Scientists of Samara University (joined SSAU and SSU) began to develop a unified manoeuvring unit for CubeSat-type nanosatellites for the first time in Russia.
Its main feature is the small size and maintaining the full manoeuvring functionality. Dimensions of CubeSat-type nanosatellites typically do not exceed 10x10x30 cm. Therefore, standard solutions and elements used to create Russian space engines cannot be used here. And a group of Samara scientists working at the Interuniversity Department of Space Research solves the problem of manoeuvring unit creation almost “from scratch”.
Nevertheless, despite the small-size, it will be a complete space engine consisting of a reservoir with compressed gas under very high pressure, a control system, tube fitting, gas metering valve and a nozzle passage through which it is emitted. It is intended to use helium or nitrogen as a “working fluid”. Power mini-engine will be supplied by nanosatellite power system, it will also be controlled by on-board computer of the unit.
In addition, SSAU scientists initially make cross functional nanosatellite manoeuvring unit, having flexible mechanical and electrical interfaces. In the future it will allow equipping any CubeSat-type spacecraft with similar engine.
Creation of CubeSat-type nanosatellites by the world research and educational centres is a global trend. Samara University is a leader of this process in Russia. The new development brings the university to the international level.
“Creation of manoeuvring unit will allow us to reach the level of the leading aerospace universities in the world”, - says Professor Igor Belokonov, Head of the Department of Inter-University Space Research.
The use of such equipment greatly enhances the capability of nano-klass spacecraft. First of all, it concerns CubeSat groups solving specific tasks. Nanosatellites can scan the starry sky and, for example, to detect the asteroid hazard, maintaining a prescribed distance relative to each other by manoeuvring.
“Some applied and scientific problems can only be solved with the use of nanosatellites groups. For example, when you need to perform simultaneous measurements of the same type in different parts of the near-Earth space. It is impossible to do such work by one or several large units, but the group of nanosatellites is able to solve such a problem. Geophysical fields, Earth thermosphere and ionosphere may be studied in such a way,”- said Professor Igor Belokonov.
According to the applied astronautics it’s possible to perform effective inspection of the objects in space with the help of manoeuvring nanosatellites. For example, to remove a failed large spacecraft from the orbit first of all it’s necessary to know the characteristics of its motion dynamics. Ground means can do it only approximately. Nanosatellite is able to fly up to the large spacecraft, to take its photo, to assess the object motion - vibration or rotation, its angular speed and general condition. The obtained data can be used for the further disposal of the failed spacecraft and space debris removal from orbit.

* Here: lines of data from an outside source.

-- ==== Sys2Proof/Laws/Memory.lean ====
section
/-! SUPPORT. The laws of the boards' output registers: read after write, and every operation keeps the canonical form. -/

namespace Sys2Proof.Machine

theorem Memory.mem_write {m : Memory} {a : Nat} {v : Byte} {x : Host.Cell} (h : x ∈ m.write a v) : x = (a, v) ∨ x ∈ m := by
  induction m with
  | nil => simpa [Memory.write] using h
  | cons y m ih =>
    obtain ⟨k, w⟩ := y
    simp only [Memory.write] at h
    split at h
    · simpa using h
    · split at h
      · rcases List.mem_cons.1 h with h | h
        · exact .inl h
        · exact .inr (List.mem_cons_of_mem _ h)
      · rcases List.mem_cons.1 h with h | h
        · exact .inr (h ▸ List.mem_cons_self)
        · exact (ih h).imp id (List.mem_cons_of_mem _)

/-- A write keeps the addresses strictly rising. -/
theorem Memory.write_wf {m : Memory} (h : m.wf) (a : Nat) (v : Byte) : (m.write a v).wf := by
  induction m with
  | nil => simp [Memory.write, Memory.wf]
  | cons y m ih =>
    obtain ⟨k, w⟩ := y
    obtain ⟨hk, hm⟩ := List.pairwise_cons.1 h
    simp only [Memory.write]
    split
    · rename_i hlt
      refine List.pairwise_cons.2 ⟨fun x hx => ?_, h⟩
      rcases List.mem_cons.1 hx with rfl | hx
      · exact hlt
      · exact lt_trans hlt (hk x hx)
    · split
      · rename_i heq
        subst heq
        exact List.pairwise_cons.2 ⟨hk, hm⟩
      · refine List.pairwise_cons.2 ⟨fun x hx => ?_, ih hm⟩
        rcases Memory.mem_write hx with rfl | hx
        · change k < a
          omega
        · exact hk x hx

theorem Memory.read_eq_none_of_lt {m : Memory} {a : Nat} (h : ∀ x ∈ m, a < x.1) : m.read a = none := by
  induction m with
  | nil => rfl
  | cons y m ih =>
    obtain ⟨k, w⟩ := y
    have hk : a < k := h (k, w) List.mem_cons_self
    simp only [Memory.read, if_neg (Nat.ne_of_lt hk)]
    exact ih fun x hx => h x (List.mem_cons_of_mem _ hx)

/-- A read after a write to the same address gives the byte written. -/
theorem Memory.read_write_same (m : Memory) (a : Nat) (v : Byte) : (m.write a v).read a = some v := by
  induction m with
  | nil => simp [Memory.write, Memory.read]
  | cons y m ih =>
    obtain ⟨k, w⟩ := y
    simp only [Memory.write]
    split
    · simp [Memory.read]
    · split
      · simp [Memory.read]
      · rename_i h
        simpa [Memory.read, h] using ih

/-- A write leaves every other address alone. -/
theorem Memory.read_write_other (m : Memory) {a b : Nat} (v : Byte) (h : b ≠ a) : (m.write a v).read b = m.read b := by
  induction m with
  | nil => simp [Memory.write, Memory.read, h]
  | cons y m ih =>
    obtain ⟨k, w⟩ := y
    simp only [Memory.write]
    split
    · simp [Memory.read, h]
    · split
      · rename_i heq
        subst heq
        simp [Memory.read, h]
      · simp only [Memory.read, ih]

/-- Different boards, or different registers, have different addresses. -/
theorem outAddr_injective {b b' : Nat} {r r' : Byte} (h : outAddr b r = outAddr b' r') : b = b' ∧ r = r' := by
  have h1 := r.isLt
  have h2 := r'.isLt
  unfold outAddr at h
  refine ⟨by omega, BitVec.eq_of_toNat_eq (by omega)⟩

theorem latchFrom_wf {m : Memory} (h : m.wf) (b : Nat) (fs : List Frame) : (latchFrom b fs m).wf := by
  induction fs generalizing b m with
  | nil => exact h
  | cons f fs ih => exact ih (Memory.write_wf h _ _) _

/-- Latching the boards from `b` up leaves every address alone that is no latched board's register of its frame. -/
theorem latchFrom_read_other (m : Memory) (b a : Nat) (fs : List Frame)
    (h : ∀ k f, fs[k]? = some f → a ≠ outAddr (b + k) f.1) : (latchFrom b fs m).read a = m.read a := by
  induction fs generalizing b m with
  | nil => rfl
  | cons f fs ih =>
    have h0 : a ≠ outAddr b f.1 := by simpa using h 0 f rfl
    have hs : ∀ k g, fs[k]? = some g → a ≠ outAddr (b + 1 + k) g.1 := fun k g hk => by
      have := h (k + 1) g (by simpa using hk)
      rwa [show b + 1 + k = b + (k + 1) by omega]
    simp only [latchFrom]
    rw [ih _ _ hs, Memory.read_write_other _ _ h0]

/-- Latching the boards from `b` up leaves in each board's register of its frame the frame's data byte. -/
theorem latchFrom_read_latched (m : Memory) (b k : Nat) (fs : List Frame) (f : Frame) (h : fs[k]? = some f) :
    (latchFrom b fs m).read (outAddr (b + k) f.1) = some f.2 := by
  induction fs generalizing b m k with
  | nil => simp at h
  | cons g fs ih =>
    cases k with
    | zero =>
      obtain rfl : g = f := by simpa using h
      simp only [latchFrom, Nat.add_zero]
      rw [latchFrom_read_other, Memory.read_write_same]
      intro j f' _ heq
      have := (outAddr_injective heq).1
      omega
    | succ k =>
      simp only [latchFrom]
      rw [show b + (k + 1) = b + 1 + k by omega]
      exact ih _ _ _ (by simpa using h)

/-- A write to a register that exists adds none. -/
theorem Memory.write_addrs {m : Memory} (h : m.wf) {a : Nat} (ha : a ∈ m.map Prod.fst) (v : Byte) :
    (m.write a v).map Prod.fst = m.map Prod.fst := by
  induction m with
  | nil => simp at ha
  | cons y m ih =>
    obtain ⟨k, w⟩ := y
    obtain ⟨hk, hm⟩ := List.pairwise_cons.1 h
    simp only [Memory.write]
    by_cases heq : a = k
    · simp [heq]
    · have hin : a ∈ m.map Prod.fst := by simpa [heq] using ha
      obtain ⟨x, hx, rfl⟩ := List.mem_map.1 hin
      have hlt : ¬x.1 < k := Nat.not_lt.2 (hk x hx).le
      rw [if_neg hlt, if_neg heq, List.map_cons, List.map_cons, ih hm hin]

/-- A read gives a byte exactly at the addresses listed. -/
theorem Memory.read_isSome {m : Memory} {a : Nat} : (m.read a).isSome = true ↔ a ∈ m.map Prod.fst := by
  induction m with
  | nil => simp [Memory.read]
  | cons y m ih =>
    obtain ⟨k, w⟩ := y
    by_cases h : a = k <;> simp [Memory.read, h]
    simpa using ih

theorem Memory.read_map {l : List Nat} {a : Nat} (h : a ∈ l) (f : Nat → Byte) :
    Memory.read (l.map fun k => (k, f k)) a = some (f a) := by
  induction l with
  | nil => simp at h
  | cons k l ih =>
    by_cases heq : a = k
    · simp [Memory.read, heq]
    · simpa [Memory.read, heq] using ih (by simpa [heq] using h)

/-- The output registers are those of the boards `1..M` (R52). -/
theorem outAddr_mem_registerAddrs {depth b : Nat} {r : Byte} : outAddr b r ∈ registerAddrs depth ↔ 1 ≤ b ∧ b ≤ depth := by
  have := r.isLt
  simp only [registerAddrs, outAddr, List.mem_range'_1]
  omega

/-- The output registers of a well-formed chain are in canonical form. -/
theorem Chain.out_wf {ch : Chain} (h : ch.wf) : ch.out.wf := by
  have : (ch.out.map Prod.fst).Pairwise (· < ·) := h.2.2 ▸ List.pairwise_lt_range' (step := 1)
  exact List.pairwise_map.1 this

theorem stagesOf_length : ∀ {n : Nat} {q : List Byte}, q.length = 2 * n → (stagesOf q).length = n
  | 0, [], _ => rfl
  | n + 1, d :: c :: q, h => by simp [stagesOf, stagesOf_length (n := n) (q := q) (by simpa [Nat.mul_add] using h)]

/-- Latching boards of a chain adds no register. -/
theorem latchFrom_addrs {depth : Nat} {m : Memory} (h : m.wf) (hm : m.map Prod.fst = registerAddrs depth) (b : Nat)
    (hb : 1 ≤ b) (fs : List Frame) (hf : b + fs.length ≤ depth + 1) :
    (latchFrom b fs m).map Prod.fst = registerAddrs depth := by
  induction fs generalizing b m with
  | nil => exact hm
  | cons f fs ih =>
    simp only [List.length_cons] at hf
    have hin : outAddr b f.1 ∈ m.map Prod.fst := hm ▸ outAddr_mem_registerAddrs.2 ⟨hb, by omega⟩
    exact ih (Memory.write_wf h _ _) ((Memory.write_addrs h hin _).trans hm) _ (by omega) (by omega)

/-- The latch of every board keeps the chain well formed. -/
theorem Chain.latch_wf {ch : Chain} (h : ch.wf) : ch.latch.wf :=
  ⟨h.1, h.2.1, latchFrom_addrs (Chain.out_wf h) h.2.2 1 le_rfl _ (by rw [Chain.stages, stagesOf_length h.2.1]; omega)⟩

/-- A byte exchange keeps the chain well formed. -/
theorem Chain.exchange_wf {ch : Chain} (h : ch.wf) (tx : Byte) : (ch.exchange tx).2.wf := by
  refine ⟨h.1, ?_, h.2.2⟩
  simp [Chain.exchange, h.2.1]

/-- A chain of unspecified contents is a chain of the depth given. -/
theorem Chain.unspecified_wf (draw : Nat) {depth : Nat} (h : 1 ≤ depth) : (Chain.unspecified draw depth).wf := by
  refine ⟨h, ?_, ?_⟩ <;> simp [Chain.unspecified, Function.comp_def]

theorem Env.rise_wf {e : Env} (h : e.wf) : e.rise.wf := by
  cases e with
  | reference ch => exact Chain.latch_wf h
  | oracle rest => trivial

theorem Env.answer_wf {e : Env} (h : e.wf) (draw : Nat) (tx : Byte) : (e.answer draw tx).2.1.wf := by
  cases e with
  | reference ch => exact Chain.exchange_wf h tx
  | oracle rest => cases rest <;> trivial

theorem Env.disturbed_wf {e : Env} (h : e.wf) (draw : Nat) : (e.disturbed draw).1.wf := by
  cases e with
  | reference ch => exact Chain.unspecified_wf draw h.1
  | oracle rest => trivial

/-- The environment at power-up is well formed. -/
theorem Env.powerUp_wf : Env.powerUp.wf := by
  unfold Env.powerUp
  split
  · exact Chain.unspecified_wf 0 (Nat.succ_pos _)
  · trivial

/-- The output registers of a well-formed environment are in canonical form. -/
theorem Env.out_wf {e : Env} (h : e.wf) : e.out.wf := by
  cases e with
  | reference ch => exact Chain.out_wf h
  | oracle rest => exact List.Pairwise.nil

/-- The output registers of the machine after reset are in canonical form. -/
theorem reset_out_wf : State.reset.env.out.wf := Env.out_wf Env.powerUp_wf

end Sys2Proof.Machine
end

The practical step to create the first Russian engine for CubeSat began thanks to Nikolay Merkushkin, the Governor of Samara Region. During one of his latest visits to SSAU he proposed to extend capability of the nanosatellites created in Samara University by making a manoeuvring unit and allocated funding to begin work on this topic. Innovation Fund of Samara Region began to finance this development since the end of 2015; the first prototype of manoeuvring unit for nanosatellite in Samara University will be made in middle of 2017.
For reference
Nanosatellites of Samara University
As a global trend, creation of CubeSat-type nanosatellites by the universities began to form in 1999 by California Polytechnic University and Stanford University. The first nanosatellite was launched into orbit in 2003.
The first Russian students’ CubeSat-type nanosatellite, developed by SSAU “SamSat-218” is currently at the space launcher complex Vostochniy and will be launched into orbit this spring as part of the first launch campaign from the new Russian space launcher complex by Samara rocket “Soyuz-2.1a” together with his “older brother” - Samara satellite “Aist-2D”.
The next SSAU project in this area is a nanosatellite SamSat-QB50 (the only one satellite from Russia) is preparing to participate in large-scale international project QB50 under the authority of Theodore Von Karman Institute for Fluid Dynamics (Belgium). The objective of the project QB50 is construction and study of the space-time model of the Earth thermosphere - the lower layers of the upper atmosphere.
The future plans of the scientists of Samara University are creation of CubeSat, equipped with a camera and able to solve problems of Earth monitoring.